Transcribe each of the entries exactly.

————

-- ==== Sys2Proof/Machine/HostDuties.lean ====
section
/-! DEFINITION. A correct host (45_host_sequences.md R160, R162, R165, R172, R173): the text it writes and
the duties it keeps along a sequence of events. They bind the host; the machine accepts every trace
(20_memory.md R66), and no meaning uses them. -/

namespace Sys2Proof.Machine

/-! ### Well-formed text (R165) -/

/-- A character a correct host writes: `'0'`..`'9'`, `'-'` or `'.'` (45_host_sequences.md R165). -/
def textChar (c : Byte) : Bool :=
  (charZero ≤ c && c ≤ charNine) || c == charMinus || c == charDot

/-- No `'.'` follows another `'.'` (R165). -/
def noDoubleDot (t : Text) : Bool :=
  match t with
  | [] => true
  | c :: rest => !(c == charDot && rest.head? == some charDot) && noDoubleDot rest

/-- Well-formed text (R165). -/
def wellFormedText (t : Text) : Bool :=
  t.length ≤ 32 && t.all textChar && t.head? != some charDot && noDoubleDot t &&
    t.countP (· != charDot) ≤ 8

/-- The writable cells of a buffer hold a well-formed text and 0x00 after it: what well-formed text
written into a cleared buffer leaves (R160, R165). -/
def holdsText (m : Memory) : Bool :=
  let cells := (List.range 32).map (Memory.read m)
  let text := cells.takeWhile (· != charTerminator)
  wellFormedText text && (cells.drop text.length).all (· == charTerminator)

/-! ### Mutual exclusion (R162, R173) -/

/-- An event keeps the duties on EN, in a state with this EN: it writes and clears the buffer only while
EN = 0, and it sets EN from 0 to 1 only together with CRST. -/
def keepsEnDuties (en : Bool) (i : Instr) : Bool :=
  match i with
  | .wrBuf _ _ => !en
  | .wrCtrl v => (!ctrlClr v || !en) && (!ctrlEn v || en || ctrlCrst v)
  | .rdCtrl | .rdStatus | .rdStc | .rdDisp | .rdGprobe | .rdBuf _ | .rdBufterm | .rdRsvd _
  | .wrStatus _ | .wrStc _ | .wrDisp _ | .wrGprobe _ | .wrBufterm _ | .wrRsvd _ _ | .tick | .reset
  | .rsvdEvent _ _ => true

/-- EN after an event (10_state.md R26). -/
def enAfter (en : Bool) (i : Instr) : Bool :=
  match i with
  | .wrCtrl v => ctrlEn v
  | .reset => false
  | .rdCtrl | .rdStatus | .rdStc | .rdDisp | .rdGprobe | .rdBuf _ | .rdBufterm | .rdRsvd _
  | .wrStatus _ | .wrStc _ | .wrDisp _ | .wrGprobe _ | .wrBuf _ _ | .wrBufterm _ | .wrRsvd _ _ | .tick
  | .rsvdEvent _ _ => en

/-- A host keeps the duties on EN along a sequence of events, from a state with this EN (R162, R173; log
14, DESIGN CHOICE). -/
def dutiful (en : Bool) (is : List Instr) : Bool :=
  match is with
  | [] => true
  | i :: rest => keepsEnDuties en i && dutiful (enAfter en i) rest

/-! ### Every duty of R160 (log 14, DESIGN CHOICE) -/

/-- What a rewrite of the buffer is for: BOOT, after a RESET or without one (R167), or a sample (R169). -/
inductive Rewrite where
  | boot
  | sample (r : Sample)
  deriving DecidableEq, Repr

/-- The counter value the host writes in a rewrite (R172). -/
def Rewrite.stc (p : HostParams) (w : Rewrite) : Word :=
  match w with
  | .boot => p.refreshThreshold - 1#16
  | .sample r => sampleStc p r

/-- What a host must remember of its own events to keep its duties. -/
structure HostView where
  /-- EN, as its CTRL writes left it. -/
  en       : Bool
  /-- A rewrite of BOOT has been resumed since the last RESET. -/
  booted   : Bool
  /-- The buffer as cleared and written while EN = 0; `none` where it has not been cleared since EN
  became 0, so that nothing may be written into it. -/
  text     : Option Memory
  /-- The last value written to STC since a rewrite was resumed. -/
  stc      : Option Word
  /-- The rewrites that the host resumes from here on, the next one first. -/
  rewrites : List Rewrite
  deriving DecidableEq, Repr

/-- The view right after RESET: EN = 0, the buffer clear (R41), and BOOT owed. -/
def HostView.reset (rewrites : List Rewrite) : HostView :=
  ⟨false, false, some [], none, rewrites⟩

/-- The counter value the next rewrite owes (R172). After a RESET that rewrite is BOOT (R167); none where
no rewrite is to come, or where a sample would come before BOOT. -/
def HostView.dueStc (p : HostParams) (h : HostView) : Option Word :=
  match h.rewrites with
  | [] => none
  | w :: _ => if h.booted || w == .boot then some (w.stc p) else none

/-- EN becomes 1. Where the buffer was cleared or written, it holds a well-formed text and the counter
the value owed. -/
def HostView.resume (p : HostParams) (h : HostView) : Option HostView :=
  match h.text with
  | none => some { h with en := true }
  | some m =>
    if holdsText m && h.stc.isSome && h.stc == h.dueStc p then
      some ⟨true, true, none, none, h.rewrites.tail⟩
    else none

/-- A CTRL write: CLR only while EN = 0 (R173), and EN from 0 to 1 only together with CRST (R162). -/
def HostView.writeCtrl (p : HostParams) (v : Word) (h : HostView) : Option HostView :=
  if ctrlClr v && h.en then none
  else
    let h := if ctrlClr v then { h with text := some [] } else h
    if ctrlEn v then
      if h.en then some h else if ctrlCrst v then h.resume p else none
    else some (if h.en then { h with en := false, text := none } else h)

/-- A buffer write: only while EN = 0, into a buffer cleared since EN became 0 (R160, R173). -/
def HostView.writeCell (i : CellIndex) (c : Byte) (h : HostView) : Option HostView :=
  if h.en then none
  else h.text.map fun m => { h with text := some (Memory.write m i.toNat c) }

/-- The view after one event; `none` where the event breaks a duty. Besides the duties of R160 a correct
host reads no reserved address (92_eei_decisions.md D9) and writes no read-only register (D30). That a
write of a reserved address is refused too, and that the accesses R160 does not list otherwise are
admitted, is the model's reading (log 14, DESIGN CHOICE). -/
def HostView.next (p : HostParams) (h : HostView) (i : Instr) : Option HostView :=
  match i with
  | .wrCtrl v => h.writeCtrl p v
  | .wrBuf n v => h.writeCell n (lowByte v)
  | .wrStc v => some { h with stc := some v }
  | .reset => some (HostView.reset h.rewrites)
  | .rdRsvd _ | .wrRsvd _ _ | .wrStatus _ | .wrDisp _ | .wrBufterm _ => none
  | .rdCtrl | .rdStatus | .rdStc | .rdDisp | .rdGprobe | .rdBuf _ | .rdBufterm | .wrGprobe _ | .tick
  | .rsvdEvent _ _ => some h

/-- The view after a sequence of events; `none` where one of them breaks a duty. -/
def HostView.run (p : HostParams) (h : HostView) (is : List Instr) : Option HostView :=
  match is with
  | [] => some h
  | i :: rest =>
    match h.next p i with
    | some g => HostView.run p g rest
    | none => none

/-- The view is true of the machine: the same EN, and a buffer that is the one being written while
EN = 0, or else holds a well-formed text. -/
def HostView.agrees (h : HostView) (s : State) : Bool :=
  s.en == h.en &&
    match h.text with
    | none => holdsText s.buf
    | some m => !h.en && s.buf == m

end Sys2Proof.Machine
end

————

## Result for this task:
-- ==== Sys2Proof/Machine/HostDuties.lean ====
section
/-! DEFINITION. A correct host (45_host_sequences.md R160, R162, R165, R172, R173): the text it writes and
the duties it keeps along a sequence of events. They bind the host; the machine accepts every trace
(20_memory.md R66), and no meaning uses them. -/

namespace Sys2Proof.Machine

/-! ### Well-formed text (R165) -/

/-- A character a correct host writes: `'0'`..`'9'`, `'-'` or `'.'` (45_host_sequences.md R165). -/
def textChar (c : Byte) : Bool :=
  (charZero ≤ c && c ≤ charNine) || c == charMinus || c == charDot

/-- No `'.'` follows another `'.'` (R165). -/
def noDoubleDot (t : Text) : Bool :=
  match t with
  | [] => true
  | c :: rest => !(c == charDot && rest.head? == some charDot) && noDoubleDot rest

/-- Well-formed text (R165). -/
def wellFormedText (t : Text) : Bool :=
  t.length ≤ 32 && t.all textChar && t.head? != some charDot && noDoubleDot t &&
    t.countP (· != charDot) ≤ 8

/-- The writable cells of a buffer hold a well-formed text and 0x00 after it: what well-formed text
written into a cleared buffer leaves (R160, R165). -/
def holdsText (m : Memory) : Bool :=
  let cells := (List.range 32).map (Memory.read m)
  let text := cells.takeWhile (· != charTerminator)
  wellFormedText text && (cells.drop text.length).all (· == charTerminator)

/-! ### Mutual exclusion (R162, R173) -/

/-- An event keeps the duties on EN, in a state with this EN: it writes and clears the buffer only while
EN = 0, and it sets EN from 0 to 1 only together with CRST. -/
def keepsEnDuties (en : Bool) (i : Instr) : Bool :=
  match i with
  | .wrBuf _ _ => !en
  | .wrCtrl v => (!ctrlClr v || !en) && (!ctrlEn v || en || ctrlCrst v)
  | .rdCtrl | .rdStatus | .rdStc | .rdDisp | .rdGprobe | .rdBuf _ | .rdBufterm | .rdRsvd _
  | .wrStatus _ | .wrStc _ | .wrDisp _ | .wrGprobe _ | .wrBufterm _ | .wrRsvd _ _ | .tick | .reset
  | .rsvdEvent _ _ => true

/-- EN after an event (10_state.md R26). -/
def enAfter (en : Bool) (i : Instr) : Bool :=
  match i with
  | .wrCtrl v => ctrlEn v
  | .reset => false
  | .rdCtrl | .rdStatus | .rdStc | .rdDisp | .rdGprobe | .rdBuf _ | .rdBufterm | .rdRsvd _
  | .wrStatus _ | .wrStc _ | .wrDisp _ | .wrGprobe _ | .wrBuf _ _ | .wrBufterm _ | .wrRsvd _ _ | .tick
  | .rsvdEvent _ _ => en

/-- A host keeps the duties on EN along a sequence of events, from a state with this EN (R162, R173; log
14, DESIGN CHOICE). -/
def dutiful (en : Bool) (is : List Instr) : Bool :=
  match is with
  | [] => true
  | i :: rest => keepsEnDuties en i && dutiful (enAfter en i) rest

/-! ### Every duty of R160 (log 14, DESIGN CHOICE) -/

/-- What a rewrite of the buffer is for: BOOT, after a RESET or without one (R167), or a sample (R169). -/
inductive Rewrite where
  | boot
  | sample (r : Sample)
  deriving DecidableEq, Repr

/-- The counter value the host writes in a rewrite (R172). -/
def Rewrite.stc (p : HostParams) (w : Rewrite) : Word :=
  match w with
  | .boot => p.refreshThreshold - 1#16
  | .sample r => sampleStc p r

/-- What a host must remember of its own events to keep its duties. -/
structure HostView where
  /-- EN, as its CTRL writes left it. -/
  en       : Bool
  /-- A rewrite of BOOT has been resumed since the last RESET. -/
  booted   : Bool
  /-- The buffer as cleared and written while EN = 0; `none` where it has not been cleared since EN
  became 0, so that nothing may be written into it. -/
  text     : Option Memory
  /-- The last value written to STC since a rewrite was resumed. -/
  stc      : Option Word
  /-- The rewrites that the host resumes from here on, the next one first. -/
  rewrites : List Rewrite
  deriving DecidableEq, Repr

/-- The view right after RESET: EN = 0, the buffer clear (R41), and BOOT owed. -/
def HostView.reset (rewrites : List Rewrite) : HostView :=
  ⟨false, false, some [], none, rewrites⟩

/-- The counter value the next rewrite owes (R172). After a RESET that rewrite is BOOT (R167); none where
no rewrite is to come, or where a sample would come before BOOT. -/
def HostView.dueStc (p : HostParams) (h : HostView) : Option Word :=
  match h.rewrites with
  | [] => none
  | w :: _ => if h.booted || w == .boot then some (w.stc p) else none

/-- EN becomes 1. Where the buffer was cleared or written, it holds a well-formed text and the counter
the value owed. -/
def HostView.resume (p : HostParams) (h : HostView) : Option HostView :=
  match h.text with
  | none => some { h with en := true }
  | some m =>
    if holdsText m && h.stc.isSome && h.stc == h.dueStc p then
      some ⟨true, true, none, none, h.rewrites.tail⟩
    else none

/-- A CTRL write: CLR only while EN = 0 (R173), and EN from 0 to 1 only together with CRST (R162). -/
def HostView.writeCtrl (p : HostParams) (v : Word) (h : HostView) : Option HostView :=
  if ctrlClr v && h.en then none
  else
    let h := if ctrlClr v then { h with text := some [] } else h
    if ctrlEn v then
      if h.en then some h else if ctrlCrst v then h.resume p else none
    else some (if h.en then { h with en := false, text := none } else h)

/-- A buffer write: only while EN = 0, into a buffer cleared since EN became 0 (R160, R173). -/
def HostView.writeCell (i : CellIndex) (c : Byte) (h : HostView) : Option HostView :=
  if h.en then none
  else h.text.map fun m => { h with text := some (Memory.write m i.toNat c) }

/-- The view after one event; `none` where the event breaks a duty. Besides the duties of R160 a correct
host reads no reserved address (92_eei_decisions.md D9) and writes no read-only register (D30). That a
write of a reserved address is refused too, and that the accesses R160 does not list otherwise are
admitted, is the model's reading (log 14, DESIGN CHOICE). -/
def HostView.next (p : HostParams) (h : HostView) (i : Instr) : Option HostView :=
  match i with
  | .wrCtrl v => h.writeCtrl p v
  | .wrBuf n v => h.writeCell n (lowByte v)
  | .wrStc v => some { h with stc := some v }
  | .reset => some (HostView.reset h.rewrites)
  | .rdRsvd _ | .wrRsvd _ _ | .wrStatus _ | .wrDisp _ | .wrBufterm _ => none
  | .rdCtrl | .rdStatus | .rdStc | .rdDisp | .rdGprobe | .rdBuf _ | .rdBufterm | .wrGprobe _ | .tick
  | .rsvdEvent _ _ => some h

/-- The view after a sequence of events; `none` where one of them breaks a duty. -/
def HostView.run (p : HostParams) (h : HostView) (is : List Instr) : Option HostView :=
  match is with
  | [] => some h
  | i :: rest =>
    match h.next p i with
    | some g => HostView.run p g rest
    | none => none

/-- The view is true of the machine: the same EN, and a buffer that is the one being written while
EN = 0, or else holds a well-formed text. -/
def HostView.agrees (h : HostView) (s : State) : Bool :=
  s.en == h.en &&
    match h.text with
    | none => holdsText s.buf
    | some m => !h.en && s.buf == m

end Sys2Proof.Machine
end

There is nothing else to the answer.